Tuesday, Mar. 27, 2007 - 00:02

Allow me to make some stuff up and then pretend I know what I'm talking about, okay?

I'm not a doctor, and I know that's probably surprising, because I do have what could be described as an authoritarian air about me. But it's true, I'm not. What I'm going to tell you is all made up. But it's probably right, too, so it won't hurt you to believe it. I'm a Pisces, I know things.

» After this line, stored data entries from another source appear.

-- ==== Sys2Proof/Laws/State.lean ====
section
/-! SUPPORT. What each update of the state leaves as it was, one lemma for each field of each update, and what the
register file reads after a write (R117, R123, R129). -/

namespace Sys2Proof.Machine

@[simp] theorem State.adv_cur (s : State) : s.adv.cur = s.cur := rfl
@[simp] theorem State.adv_cores (s : State) : s.adv.cores = s.cores := rfl
@[simp] theorem State.adv_clusters (s : State) : s.adv.clusters = s.clusters := rfl
@[simp] theorem State.adv_dies (s : State) : s.adv.dies = s.dies := rfl
@[simp] theorem State.adv_io (s : State) : s.adv.io = s.io := rfl
@[simp] theorem State.adv_pod (s : State) : s.adv.pod = s.pod := rfl
@[simp] theorem State.adv_mem (s : State) : s.adv.mem = s.mem := rfl
@[simp] theorem State.adv_bad (s : State) : s.adv.bad = s.bad := rfl
@[simp] theorem State.adv_down (s : State) : s.adv.down = s.down := rfl
@[simp] theorem State.adv_moves (s : State) : s.adv.moves = s.moves := rfl
@[simp] theorem State.adv_free (s : State) : s.adv.free = s.free := rfl
@[simp] theorem State.adv_ptime (s : State) : s.adv.ptime = s.ptime := rfl
@[simp] theorem State.adv_ptimeAt (s : State) : s.adv.ptimeAt = s.ptimeAt := rfl
@[simp] theorem State.adv_cycle (s : State) : s.adv.cycle = s.cycle := rfl

@[simp] theorem State.goto_cur (s : State) (a : Word) : (s.goto a).cur = s.cur := rfl
@[simp] theorem State.goto_cores (s : State) (a : Word) : (s.goto a).cores = s.cores := rfl
@[simp] theorem State.goto_clusters (s : State) (a : Word) : (s.goto a).clusters = s.clusters := rfl
@[simp] theorem State.goto_dies (s : State) (a : Word) : (s.goto a).dies = s.dies := rfl
@[simp] theorem State.goto_io (s : State) (a : Word) : (s.goto a).io = s.io := rfl
@[simp] theorem State.goto_pod (s : State) (a : Word) : (s.goto a).pod = s.pod := rfl
@[simp] theorem State.goto_mem (s : State) (a : Word) : (s.goto a).mem = s.mem := rfl
@[simp] theorem State.goto_bad (s : State) (a : Word) : (s.goto a).bad = s.bad := rfl
@[simp] theorem State.goto_down (s : State) (a : Word) : (s.goto a).down = s.down := rfl
@[simp] theorem State.goto_moves (s : State) (a : Word) : (s.goto a).moves = s.moves := rfl
@[simp] theorem State.goto_free (s : State) (a : Word) : (s.goto a).free = s.free := rfl
@[simp] theorem State.goto_ptime (s : State) (a : Word) : (s.goto a).ptime = s.ptime := rfl
@[simp] theorem State.goto_ptimeAt (s : State) (a : Word) : (s.goto a).ptimeAt = s.ptimeAt := rfl
@[simp] theorem State.goto_cycle (s : State) (a : Word) : (s.goto a).cycle = s.cycle := rfl

@[simp] theorem State.ret_cur (s : State) (d : BitVec 5) (v : Word) : (s.ret d v).cur = s.cur := rfl
@[simp] theorem State.ret_cores (s : State) (d : BitVec 5) (v : Word) : (s.ret d v).cores = s.cores := rfl
@[simp] theorem State.ret_clusters (s : State) (d : BitVec 5) (v : Word) : (s.ret d v).clusters = s.clusters := rfl
@[simp] theorem State.ret_dies (s : State) (d : BitVec 5) (v : Word) : (s.ret d v).dies = s.dies := rfl
@[simp] theorem State.ret_io (s : State) (d : BitVec 5) (v : Word) : (s.ret d v).io = s.io := rfl
@[simp] theorem State.ret_pod (s : State) (d : BitVec 5) (v : Word) : (s.ret d v).pod = s.pod := rfl
@[simp] theorem State.ret_mem (s : State) (d : BitVec 5) (v : Word) : (s.ret d v).mem = s.mem := rfl
@[simp] theorem State.ret_bad (s : State) (d : BitVec 5) (v : Word) : (s.ret d v).bad = s.bad := rfl
@[simp] theorem State.ret_down (s : State) (d : BitVec 5) (v : Word) : (s.ret d v).down = s.down := rfl
@[simp] theorem State.ret_moves (s : State) (d : BitVec 5) (v : Word) : (s.ret d v).moves = s.moves := rfl
@[simp] theorem State.ret_free (s : State) (d : BitVec 5) (v : Word) : (s.ret d v).free = s.free := rfl
@[simp] theorem State.ret_ptime (s : State) (d : BitVec 5) (v : Word) : (s.ret d v).ptime = s.ptime := rfl
@[simp] theorem State.ret_ptimeAt (s : State) (d : BitVec 5) (v : Word) : (s.ret d v).ptimeAt = s.ptimeAt := rfl
@[simp] theorem State.ret_cycle (s : State) (d : BitVec 5) (v : Word) : (s.ret d v).cycle = s.cycle := rfl

@[simp] theorem State.wait_cur (s : State) : s.wait.cur = s.cur := rfl
@[simp] theorem State.wait_cores (s : State) : s.wait.cores = s.cores := rfl
@[simp] theorem State.wait_clusters (s : State) : s.wait.clusters = s.clusters := rfl
@[simp] theorem State.wait_dies (s : State) : s.wait.dies = s.dies := rfl
@[simp] theorem State.wait_io (s : State) : s.wait.io = s.io := rfl
@[simp] theorem State.wait_pod (s : State) : s.wait.pod = s.pod := rfl
@[simp] theorem State.wait_mem (s : State) : s.wait.mem = s.mem := rfl
@[simp] theorem State.wait_bad (s : State) : s.wait.bad = s.bad := rfl
@[simp] theorem State.wait_down (s : State) : s.wait.down = s.down := rfl
@[simp] theorem State.wait_moves (s : State) : s.wait.moves = s.moves := rfl
@[simp] theorem State.wait_free (s : State) : s.wait.free = s.free := rfl
@[simp] theorem State.wait_ptime (s : State) : s.wait.ptime = s.ptime := rfl
@[simp] theorem State.wait_ptimeAt (s : State) : s.wait.ptimeAt = s.ptimeAt := rfl
@[simp] theorem State.wait_cycle (s : State) : s.wait.cycle = s.cycle := rfl

@[simp] theorem State.putCluster_core (s : State) (k : Nat) (c : Cluster) : (s.putCluster k c).core = s.core := rfl
@[simp] theorem State.putCluster_cur (s : State) (k : Nat) (c : Cluster) : (s.putCluster k c).cur = s.cur := rfl
@[simp] theorem State.putCluster_cores (s : State) (k : Nat) (c : Cluster) : (s.putCluster k c).cores = s.cores := rfl
@[simp] theorem State.putCluster_dies (s : State) (k : Nat) (c : Cluster) : (s.putCluster k c).dies = s.dies := rfl
@[simp] theorem State.putCluster_io (s : State) (k : Nat) (c : Cluster) : (s.putCluster k c).io = s.io := rfl
@[simp] theorem State.putCluster_pod (s : State) (k : Nat) (c : Cluster) : (s.putCluster k c).pod = s.pod := rfl
@[simp] theorem State.putCluster_mem (s : State) (k : Nat) (c : Cluster) : (s.putCluster k c).mem = s.mem := rfl
@[simp] theorem State.putCluster_bad (s : State) (k : Nat) (c : Cluster) : (s.putCluster k c).bad = s.bad := rfl
@[simp] theorem State.putCluster_down (s : State) (k : Nat) (c : Cluster) : (s.putCluster k c).down = s.down := rfl
@[simp] theorem State.putCluster_moves (s : State) (k : Nat) (c : Cluster) : (s.putCluster k c).moves = s.moves := rfl
@[simp] theorem State.putCluster_free (s : State) (k : Nat) (c : Cluster) : (s.putCluster k c).free = s.free := rfl
@[simp] theorem State.putCluster_ptime (s : State) (k : Nat) (c : Cluster) : (s.putCluster k c).ptime = s.ptime := rfl
@[simp] theorem State.putCluster_ptimeAt (s : State) (k : Nat) (c : Cluster) : (s.putCluster k c).ptimeAt = s.ptimeAt := rfl
@[simp] theorem State.putCluster_cycle (s : State) (k : Nat) (c : Cluster) : (s.putCluster k c).cycle = s.cycle := rfl

@[simp] theorem State.putHeddle_core (s : State) (k : Nat) (c : Heddle) : (s.putHeddle k c).core = s.core := rfl
@[simp] theorem State.putHeddle_cur (s : State) (k : Nat) (c : Heddle) : (s.putHeddle k c).cur = s.cur := rfl
@[simp] theorem State.putHeddle_cores (s : State) (k : Nat) (c : Heddle) : (s.putHeddle k c).cores = s.cores := rfl
@[simp] theorem State.putHeddle_dies (s : State) (k : Nat) (c : Heddle) : (s.putHeddle k c).dies = s.dies := rfl
@[simp] theorem State.putHeddle_io (s : State) (k : Nat) (c : Heddle) : (s.putHeddle k c).io = s.io := rfl
@[simp] theorem State.putHeddle_pod (s : State) (k : Nat) (c : Heddle) : (s.putHeddle k c).pod = s.pod := rfl
@[simp] theorem State.putHeddle_mem (s : State) (k : Nat) (c : Heddle) : (s.putHeddle k c).mem = s.mem := rfl
@[simp] theorem State.putHeddle_bad (s : State) (k : Nat) (c : Heddle) : (s.putHeddle k c).bad = s.bad := rfl
@[simp] theorem State.putHeddle_down (s : State) (k : Nat) (c : Heddle) : (s.putHeddle k c).down = s.down := rfl
@[simp] theorem State.putHeddle_moves (s : State) (k : Nat) (c : Heddle) : (s.putHeddle k c).moves = s.moves := rfl
@[simp] theorem State.putHeddle_free (s : State) (k : Nat) (c : Heddle) : (s.putHeddle k c).free = s.free := rfl
@[simp] theorem State.putHeddle_ptime (s : State) (k : Nat) (c : Heddle) : (s.putHeddle k c).ptime = s.ptime := rfl
@[simp] theorem State.putHeddle_ptimeAt (s : State) (k : Nat) (c : Heddle) : (s.putHeddle k c).ptimeAt = s.ptimeAt := rfl
@[simp] theorem State.putHeddle_cycle (s : State) (k : Nat) (c : Heddle) : (s.putHeddle k c).cycle = s.cycle := rfl

@[simp] theorem State.putDie_core (s : State) (k : Nat) (c : Die) : (s.putDie k c).core = s.core := rfl
@[simp] theorem State.putDie_cur (s : State) (k : Nat) (c : Die) : (s.putDie k c).cur = s.cur := rfl
@[simp] theorem State.putDie_cores (s : State) (k : Nat) (c : Die) : (s.putDie k c).cores = s.cores := rfl
@[simp] theorem State.putDie_clusters (s : State) (k : Nat) (c : Die) : (s.putDie k c).clusters = s.clusters := rfl
@[simp] theorem State.putDie_io (s : State) (k : Nat) (c : Die) : (s.putDie k c).io = s.io := rfl
@[simp] theorem State.putDie_pod (s : State) (k : Nat) (c : Die) : (s.putDie k c).pod = s.pod := rfl
@[simp] theorem State.putDie_mem (s : State) (k : Nat) (c : Die) : (s.putDie k c).mem = s.mem := rfl
@[simp] theorem State.putDie_bad (s : State) (k : Nat) (c : Die) : (s.putDie k c).bad = s.bad := rfl
@[simp] theorem State.putDie_down (s : State) (k : Nat) (c : Die) : (s.putDie k c).down = s.down := rfl
@[simp] theorem State.putDie_moves (s : State) (k : Nat) (c : Die) : (s.putDie k c).moves = s.moves := rfl
@[simp] theorem State.putDie_free (s : State) (k : Nat) (c : Die) : (s.putDie k c).free = s.free := rfl
@[simp] theorem State.putDie_ptime (s : State) (k : Nat) (c : Die) : (s.putDie k c).ptime = s.ptime := rfl
@[simp] theorem State.putDie_ptimeAt (s : State) (k : Nat) (c : Die) : (s.putDie k c).ptimeAt = s.ptimeAt := rfl
@[simp] theorem State.putDie_cycle (s : State) (k : Nat) (c : Die) : (s.putDie k c).cycle = s.cycle := rfl

@[simp] theorem State.writeN_core (s : State) (k n v : Nat) : (s.writeN k n v).core = s.core := rfl
@[simp] theorem State.writeN_cur (s : State) (k n v : Nat) : (s.writeN k n v).cur = s.cur := rfl
@[simp] theorem State.writeN_cores (s : State) (k n v : Nat) : (s.writeN k n v).cores = s.cores := rfl
@[simp] theorem State.writeN_clusters (s : State) (k n v : Nat) : (s.writeN k n v).clusters = s.clusters := rfl
@[simp] theorem State.writeN_dies (s : State) (k n v : Nat) : (s.writeN k n v).dies = s.dies := rfl
@[simp] theorem State.writeN_io (s : State) (k n v : Nat) : (s.writeN k n v).io = s.io := rfl
@[simp] theorem State.writeN_pod (s : State) (k n v : Nat) : (s.writeN k n v).pod = s.pod := rfl
@[simp] theorem State.writeN_bad (s : State) (k n v : Nat) : (s.writeN k n v).bad = s.bad := rfl
@[simp] theorem State.writeN_down (s : State) (k n v : Nat) : (s.writeN k n v).down = s.down := rfl
@[simp] theorem State.writeN_moves (s : State) (k n v : Nat) : (s.writeN k n v).moves = s.moves := rfl
@[simp] theorem State.writeN_free (s : State) (k n v : Nat) : (s.writeN k n v).free = s.free := rfl
@[simp] theorem State.writeN_ptime (s : State) (k n v : Nat) : (s.writeN k n v).ptime = s.ptime := rfl
@[simp] theorem State.writeN_ptimeAt (s : State) (k n v : Nat) : (s.writeN k n v).ptimeAt = s.ptimeAt := rfl
@[simp] theorem State.writeN_cycle (s : State) (k n v : Nat) : (s.writeN k n v).cycle = s.cycle := rfl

See, we have these guys who live inside us. They have long names that are often abbreviated. They are good guys. They live in our intestines. And I don't really know what they do but I'm guessing that what they do is eat our poo. They eat our poo to make it the poopiest poo it can possibly be.

Without these guys, our poo would be full of things that don't need to go into poo, things that don't need to be pooped out. So they eat the poo that's not poopy enough, and then they poo into our poo (probably), and we poo it all out in the form of really poopy poo.

Sometimes these little guys go away. Maybe they die and we poo out all their little dead corpses. And then, since we don't have their help with our poo, we have poo problems. Without our little friends, woe is us.

You can get new little guys, though. You can buy them in a bottle, or they also come in yogurt and other things. So eat yogurt, or take your pills, to ensure pure poopy poo.